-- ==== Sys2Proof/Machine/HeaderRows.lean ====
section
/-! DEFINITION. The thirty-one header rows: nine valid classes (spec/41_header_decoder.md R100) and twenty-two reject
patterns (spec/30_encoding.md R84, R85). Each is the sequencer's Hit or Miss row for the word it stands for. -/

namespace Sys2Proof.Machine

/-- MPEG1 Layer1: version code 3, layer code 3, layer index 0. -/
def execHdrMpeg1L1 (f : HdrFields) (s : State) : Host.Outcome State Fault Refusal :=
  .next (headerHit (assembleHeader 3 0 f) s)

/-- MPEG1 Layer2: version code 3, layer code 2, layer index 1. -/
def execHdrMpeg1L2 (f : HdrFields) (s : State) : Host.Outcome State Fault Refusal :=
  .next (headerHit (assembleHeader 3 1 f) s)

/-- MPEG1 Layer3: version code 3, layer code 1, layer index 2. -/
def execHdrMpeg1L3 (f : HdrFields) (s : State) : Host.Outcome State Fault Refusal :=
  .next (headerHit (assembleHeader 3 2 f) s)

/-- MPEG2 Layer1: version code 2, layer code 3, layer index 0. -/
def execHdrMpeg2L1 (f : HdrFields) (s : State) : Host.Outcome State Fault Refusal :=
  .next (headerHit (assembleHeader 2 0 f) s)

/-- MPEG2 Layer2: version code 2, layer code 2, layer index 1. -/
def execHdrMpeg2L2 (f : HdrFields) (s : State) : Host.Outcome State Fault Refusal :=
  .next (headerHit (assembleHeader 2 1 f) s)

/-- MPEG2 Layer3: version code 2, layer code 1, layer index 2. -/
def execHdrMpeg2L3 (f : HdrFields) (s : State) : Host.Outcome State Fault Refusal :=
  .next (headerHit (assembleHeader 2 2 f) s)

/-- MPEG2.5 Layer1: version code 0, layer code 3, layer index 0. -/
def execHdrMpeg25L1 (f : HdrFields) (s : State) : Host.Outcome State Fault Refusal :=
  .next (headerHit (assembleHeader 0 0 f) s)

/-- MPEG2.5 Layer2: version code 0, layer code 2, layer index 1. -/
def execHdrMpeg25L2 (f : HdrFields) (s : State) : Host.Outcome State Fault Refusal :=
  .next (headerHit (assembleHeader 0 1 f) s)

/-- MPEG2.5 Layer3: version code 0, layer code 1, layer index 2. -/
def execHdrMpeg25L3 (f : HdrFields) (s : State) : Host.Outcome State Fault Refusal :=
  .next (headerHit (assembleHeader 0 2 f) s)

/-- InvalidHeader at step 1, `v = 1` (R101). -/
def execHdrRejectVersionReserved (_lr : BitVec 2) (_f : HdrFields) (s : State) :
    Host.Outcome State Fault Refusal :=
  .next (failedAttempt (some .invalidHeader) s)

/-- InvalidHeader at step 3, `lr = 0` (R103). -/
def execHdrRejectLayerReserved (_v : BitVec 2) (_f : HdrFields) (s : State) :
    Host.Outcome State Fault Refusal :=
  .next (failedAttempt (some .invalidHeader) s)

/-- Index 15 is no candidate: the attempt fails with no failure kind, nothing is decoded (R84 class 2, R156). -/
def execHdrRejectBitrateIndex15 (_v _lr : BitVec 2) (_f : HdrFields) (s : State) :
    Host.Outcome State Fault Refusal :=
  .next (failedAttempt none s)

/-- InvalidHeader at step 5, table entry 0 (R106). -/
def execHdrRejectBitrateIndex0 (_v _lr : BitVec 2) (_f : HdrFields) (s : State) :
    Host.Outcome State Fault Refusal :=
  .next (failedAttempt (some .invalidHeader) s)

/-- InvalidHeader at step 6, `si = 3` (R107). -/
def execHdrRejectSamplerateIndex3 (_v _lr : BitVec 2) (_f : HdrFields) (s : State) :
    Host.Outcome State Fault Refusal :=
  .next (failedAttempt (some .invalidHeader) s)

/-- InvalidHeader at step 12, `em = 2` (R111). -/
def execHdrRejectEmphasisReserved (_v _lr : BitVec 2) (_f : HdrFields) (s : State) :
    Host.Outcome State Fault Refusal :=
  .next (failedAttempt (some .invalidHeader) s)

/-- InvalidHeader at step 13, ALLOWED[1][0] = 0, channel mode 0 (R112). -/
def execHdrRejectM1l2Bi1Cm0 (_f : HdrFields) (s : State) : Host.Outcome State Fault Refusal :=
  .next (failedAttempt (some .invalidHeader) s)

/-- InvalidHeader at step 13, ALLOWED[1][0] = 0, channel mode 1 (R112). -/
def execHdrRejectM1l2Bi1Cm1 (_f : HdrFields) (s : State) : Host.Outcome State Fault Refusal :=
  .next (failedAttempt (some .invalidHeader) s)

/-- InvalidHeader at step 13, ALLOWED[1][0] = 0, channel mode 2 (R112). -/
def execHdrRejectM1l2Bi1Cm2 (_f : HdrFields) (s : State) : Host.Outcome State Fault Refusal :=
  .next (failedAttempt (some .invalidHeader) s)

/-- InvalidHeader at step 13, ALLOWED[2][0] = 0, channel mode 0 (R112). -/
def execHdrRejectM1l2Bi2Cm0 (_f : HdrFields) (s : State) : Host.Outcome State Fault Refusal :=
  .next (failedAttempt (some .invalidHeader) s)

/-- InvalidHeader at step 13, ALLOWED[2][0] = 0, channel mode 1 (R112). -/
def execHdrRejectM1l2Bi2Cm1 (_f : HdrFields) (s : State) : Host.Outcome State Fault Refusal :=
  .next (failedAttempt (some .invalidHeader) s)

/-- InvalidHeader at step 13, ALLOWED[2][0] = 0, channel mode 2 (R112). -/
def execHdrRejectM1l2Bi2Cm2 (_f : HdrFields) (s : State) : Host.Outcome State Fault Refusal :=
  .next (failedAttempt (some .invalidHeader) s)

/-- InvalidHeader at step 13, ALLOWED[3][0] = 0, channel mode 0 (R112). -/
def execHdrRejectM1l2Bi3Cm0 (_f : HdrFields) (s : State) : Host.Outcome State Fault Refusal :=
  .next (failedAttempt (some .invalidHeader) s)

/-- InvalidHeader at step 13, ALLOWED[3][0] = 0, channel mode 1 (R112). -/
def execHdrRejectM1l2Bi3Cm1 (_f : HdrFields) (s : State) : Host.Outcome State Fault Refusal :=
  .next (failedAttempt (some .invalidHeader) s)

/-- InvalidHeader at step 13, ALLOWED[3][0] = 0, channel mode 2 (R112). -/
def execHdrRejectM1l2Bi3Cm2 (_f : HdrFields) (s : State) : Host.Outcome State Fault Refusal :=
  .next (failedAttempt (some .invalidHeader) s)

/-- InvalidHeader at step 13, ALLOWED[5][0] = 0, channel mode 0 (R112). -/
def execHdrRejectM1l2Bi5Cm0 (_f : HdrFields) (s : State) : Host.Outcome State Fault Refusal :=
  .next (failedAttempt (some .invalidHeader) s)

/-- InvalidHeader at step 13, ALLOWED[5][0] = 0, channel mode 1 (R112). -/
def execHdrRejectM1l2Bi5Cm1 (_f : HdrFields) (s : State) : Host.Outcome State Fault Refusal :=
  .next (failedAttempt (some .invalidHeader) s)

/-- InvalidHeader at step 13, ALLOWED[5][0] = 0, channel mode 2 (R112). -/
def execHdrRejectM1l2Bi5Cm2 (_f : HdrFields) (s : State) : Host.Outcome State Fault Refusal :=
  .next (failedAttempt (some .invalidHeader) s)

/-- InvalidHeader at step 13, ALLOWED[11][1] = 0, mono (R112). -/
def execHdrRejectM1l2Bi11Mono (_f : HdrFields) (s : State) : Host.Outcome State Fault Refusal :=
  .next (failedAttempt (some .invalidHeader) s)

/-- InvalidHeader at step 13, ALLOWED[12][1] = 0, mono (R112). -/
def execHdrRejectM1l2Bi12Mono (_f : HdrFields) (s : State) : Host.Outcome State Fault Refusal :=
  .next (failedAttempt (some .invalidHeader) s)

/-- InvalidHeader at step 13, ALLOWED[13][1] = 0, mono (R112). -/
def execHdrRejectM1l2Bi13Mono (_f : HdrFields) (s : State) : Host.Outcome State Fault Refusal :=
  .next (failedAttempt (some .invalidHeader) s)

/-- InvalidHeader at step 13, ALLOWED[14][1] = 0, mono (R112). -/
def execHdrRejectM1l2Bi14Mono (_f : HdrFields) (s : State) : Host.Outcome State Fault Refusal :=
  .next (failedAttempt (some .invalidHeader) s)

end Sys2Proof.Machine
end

WORK ITEM | There is a line with "0, layer code 3, layer index 0. -/" and a line with "0 (R106). -/" above. Copy exactly those two lines and all lines between them, with nothing else.

RESPONSE AREA |
/-- MPEG2.5 Layer1: version code 0, layer code 3, layer index 0. -/
def execHdrMpeg25L1 (f : HdrFields) (s : State) : Host.Outcome State Fault Refusal :=
  .next (headerHit (assembleHeader 0 0 f) s)

/-- MPEG2.5 Layer2: version code 0, layer code 2, layer index 1. -/
def execHdrMpeg25L2 (f : HdrFields) (s : State) : Host.Outcome State Fault Refusal :=
  .next (headerHit (assembleHeader 0 1 f) s)

/-- MPEG2.5 Layer3: version code 0, layer code 1, layer index 2. -/
def execHdrMpeg25L3 (f : HdrFields) (s : State) : Host.Outcome State Fault Refusal :=
  .next (headerHit (assembleHeader 0 2 f) s)

/-- InvalidHeader at step 1, `v = 1` (R101). -/
def execHdrRejectVersionReserved (_lr : BitVec 2) (_f : HdrFields) (s : State) :
    Host.Outcome State Fault Refusal :=
  .next (failedAttempt (some .invalidHeader) s)

/-- InvalidHeader at step 3, `lr = 0` (R103). -/
def execHdrRejectLayerReserved (_v : BitVec 2) (_f : HdrFields) (s : State) :
    Host.Outcome State Fault Refusal :=
  .next (failedAttempt (some .invalidHeader) s)

/-- Index 15 is no candidate: the attempt fails with no failure kind, nothing is decoded (R84 class 2, R156). -/
def execHdrRejectBitrateIndex15 (_v _lr : BitVec 2) (_f : HdrFields) (s : State) :
    Host.Outcome State Fault Refusal :=
  .next (failedAttempt none s)

/-- InvalidHeader at step 5, table entry 0 (R106). -/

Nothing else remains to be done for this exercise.